**Input material**
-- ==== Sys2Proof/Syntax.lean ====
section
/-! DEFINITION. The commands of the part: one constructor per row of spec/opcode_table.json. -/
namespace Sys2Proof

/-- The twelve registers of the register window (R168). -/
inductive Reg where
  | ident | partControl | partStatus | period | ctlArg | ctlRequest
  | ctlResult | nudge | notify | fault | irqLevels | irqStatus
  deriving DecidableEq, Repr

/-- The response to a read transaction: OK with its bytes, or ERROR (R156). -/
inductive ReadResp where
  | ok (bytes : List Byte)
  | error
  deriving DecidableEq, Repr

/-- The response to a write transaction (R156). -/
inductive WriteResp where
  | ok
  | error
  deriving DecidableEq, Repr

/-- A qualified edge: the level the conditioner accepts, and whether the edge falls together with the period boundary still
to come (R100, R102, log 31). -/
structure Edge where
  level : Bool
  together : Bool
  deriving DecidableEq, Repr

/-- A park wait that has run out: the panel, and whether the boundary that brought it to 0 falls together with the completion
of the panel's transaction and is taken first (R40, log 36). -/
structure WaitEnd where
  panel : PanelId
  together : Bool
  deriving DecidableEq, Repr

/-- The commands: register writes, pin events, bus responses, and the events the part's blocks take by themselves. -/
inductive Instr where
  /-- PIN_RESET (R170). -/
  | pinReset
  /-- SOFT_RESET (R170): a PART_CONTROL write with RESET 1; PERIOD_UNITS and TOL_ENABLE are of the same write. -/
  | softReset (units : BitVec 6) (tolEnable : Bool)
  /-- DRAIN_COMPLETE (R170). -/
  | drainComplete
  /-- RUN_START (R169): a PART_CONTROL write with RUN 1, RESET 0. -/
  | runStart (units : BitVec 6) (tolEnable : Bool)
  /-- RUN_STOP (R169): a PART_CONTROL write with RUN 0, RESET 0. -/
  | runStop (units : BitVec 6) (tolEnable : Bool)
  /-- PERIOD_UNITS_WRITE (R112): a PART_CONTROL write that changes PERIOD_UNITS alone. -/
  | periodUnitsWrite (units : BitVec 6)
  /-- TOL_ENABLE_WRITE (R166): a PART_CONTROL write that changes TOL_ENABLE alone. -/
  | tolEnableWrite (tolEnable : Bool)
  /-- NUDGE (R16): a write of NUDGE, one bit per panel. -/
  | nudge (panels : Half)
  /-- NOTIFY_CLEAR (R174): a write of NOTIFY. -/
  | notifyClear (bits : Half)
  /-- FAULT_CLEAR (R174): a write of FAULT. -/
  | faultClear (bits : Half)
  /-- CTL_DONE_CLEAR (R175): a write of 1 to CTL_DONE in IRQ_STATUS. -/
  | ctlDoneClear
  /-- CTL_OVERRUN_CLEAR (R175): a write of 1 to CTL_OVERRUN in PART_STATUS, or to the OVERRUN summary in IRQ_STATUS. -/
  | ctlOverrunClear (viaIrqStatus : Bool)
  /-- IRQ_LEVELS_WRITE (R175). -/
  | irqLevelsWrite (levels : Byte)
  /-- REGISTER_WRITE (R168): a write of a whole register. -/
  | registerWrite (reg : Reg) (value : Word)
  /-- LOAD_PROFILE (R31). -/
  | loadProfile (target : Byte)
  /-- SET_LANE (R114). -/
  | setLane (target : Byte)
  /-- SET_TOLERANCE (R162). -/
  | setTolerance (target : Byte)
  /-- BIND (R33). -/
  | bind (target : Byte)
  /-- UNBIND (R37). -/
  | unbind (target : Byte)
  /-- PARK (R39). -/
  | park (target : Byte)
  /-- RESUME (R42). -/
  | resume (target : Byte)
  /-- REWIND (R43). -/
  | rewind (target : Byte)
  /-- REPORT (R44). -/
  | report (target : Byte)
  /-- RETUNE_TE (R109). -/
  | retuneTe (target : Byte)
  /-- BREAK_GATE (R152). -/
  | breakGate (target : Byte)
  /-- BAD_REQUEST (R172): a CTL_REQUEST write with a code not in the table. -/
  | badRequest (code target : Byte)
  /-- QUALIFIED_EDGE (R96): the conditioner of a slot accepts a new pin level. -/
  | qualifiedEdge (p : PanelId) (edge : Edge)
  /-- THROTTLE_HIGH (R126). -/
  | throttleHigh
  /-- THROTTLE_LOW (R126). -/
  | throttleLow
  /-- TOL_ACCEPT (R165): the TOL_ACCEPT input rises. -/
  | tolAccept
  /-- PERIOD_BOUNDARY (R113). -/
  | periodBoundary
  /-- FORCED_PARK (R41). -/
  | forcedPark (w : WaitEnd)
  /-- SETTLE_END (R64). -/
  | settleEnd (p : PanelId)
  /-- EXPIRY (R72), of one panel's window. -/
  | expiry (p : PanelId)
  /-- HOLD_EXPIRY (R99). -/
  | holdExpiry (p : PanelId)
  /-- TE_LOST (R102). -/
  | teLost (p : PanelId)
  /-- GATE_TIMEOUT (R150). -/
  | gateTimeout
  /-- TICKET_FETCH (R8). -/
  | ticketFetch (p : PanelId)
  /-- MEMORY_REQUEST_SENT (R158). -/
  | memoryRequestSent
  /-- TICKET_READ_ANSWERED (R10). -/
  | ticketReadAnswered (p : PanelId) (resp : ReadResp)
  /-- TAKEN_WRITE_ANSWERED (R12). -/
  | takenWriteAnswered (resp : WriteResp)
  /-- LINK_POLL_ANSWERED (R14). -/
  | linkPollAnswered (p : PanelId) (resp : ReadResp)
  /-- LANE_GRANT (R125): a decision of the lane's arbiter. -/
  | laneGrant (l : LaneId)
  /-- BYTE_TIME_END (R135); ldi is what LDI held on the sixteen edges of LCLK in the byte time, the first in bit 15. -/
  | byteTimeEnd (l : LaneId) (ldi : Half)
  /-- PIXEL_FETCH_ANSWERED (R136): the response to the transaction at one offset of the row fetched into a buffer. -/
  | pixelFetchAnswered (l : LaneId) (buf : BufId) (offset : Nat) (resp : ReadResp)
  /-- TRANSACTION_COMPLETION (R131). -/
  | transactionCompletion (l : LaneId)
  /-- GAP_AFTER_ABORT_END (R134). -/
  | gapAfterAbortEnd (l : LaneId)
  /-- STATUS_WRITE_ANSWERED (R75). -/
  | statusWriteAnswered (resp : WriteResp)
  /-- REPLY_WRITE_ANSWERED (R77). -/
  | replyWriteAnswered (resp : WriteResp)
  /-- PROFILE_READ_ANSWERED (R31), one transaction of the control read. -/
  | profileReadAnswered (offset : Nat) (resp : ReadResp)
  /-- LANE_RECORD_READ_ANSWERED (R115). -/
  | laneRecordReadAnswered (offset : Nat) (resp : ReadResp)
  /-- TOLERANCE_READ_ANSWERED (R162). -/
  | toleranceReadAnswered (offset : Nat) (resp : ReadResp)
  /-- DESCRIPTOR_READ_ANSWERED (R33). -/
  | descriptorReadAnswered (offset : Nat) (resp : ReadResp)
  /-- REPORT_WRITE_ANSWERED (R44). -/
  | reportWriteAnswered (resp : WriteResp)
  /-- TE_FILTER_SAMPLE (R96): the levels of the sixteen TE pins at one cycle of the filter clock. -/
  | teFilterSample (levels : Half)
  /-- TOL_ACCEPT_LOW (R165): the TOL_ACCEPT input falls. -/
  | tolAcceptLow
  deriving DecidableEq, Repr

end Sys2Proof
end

**Work instruction**
When you have gone through the records above, say how many lines include the word "WriteResp", and write nothing besides that number.

**Exercise output**
5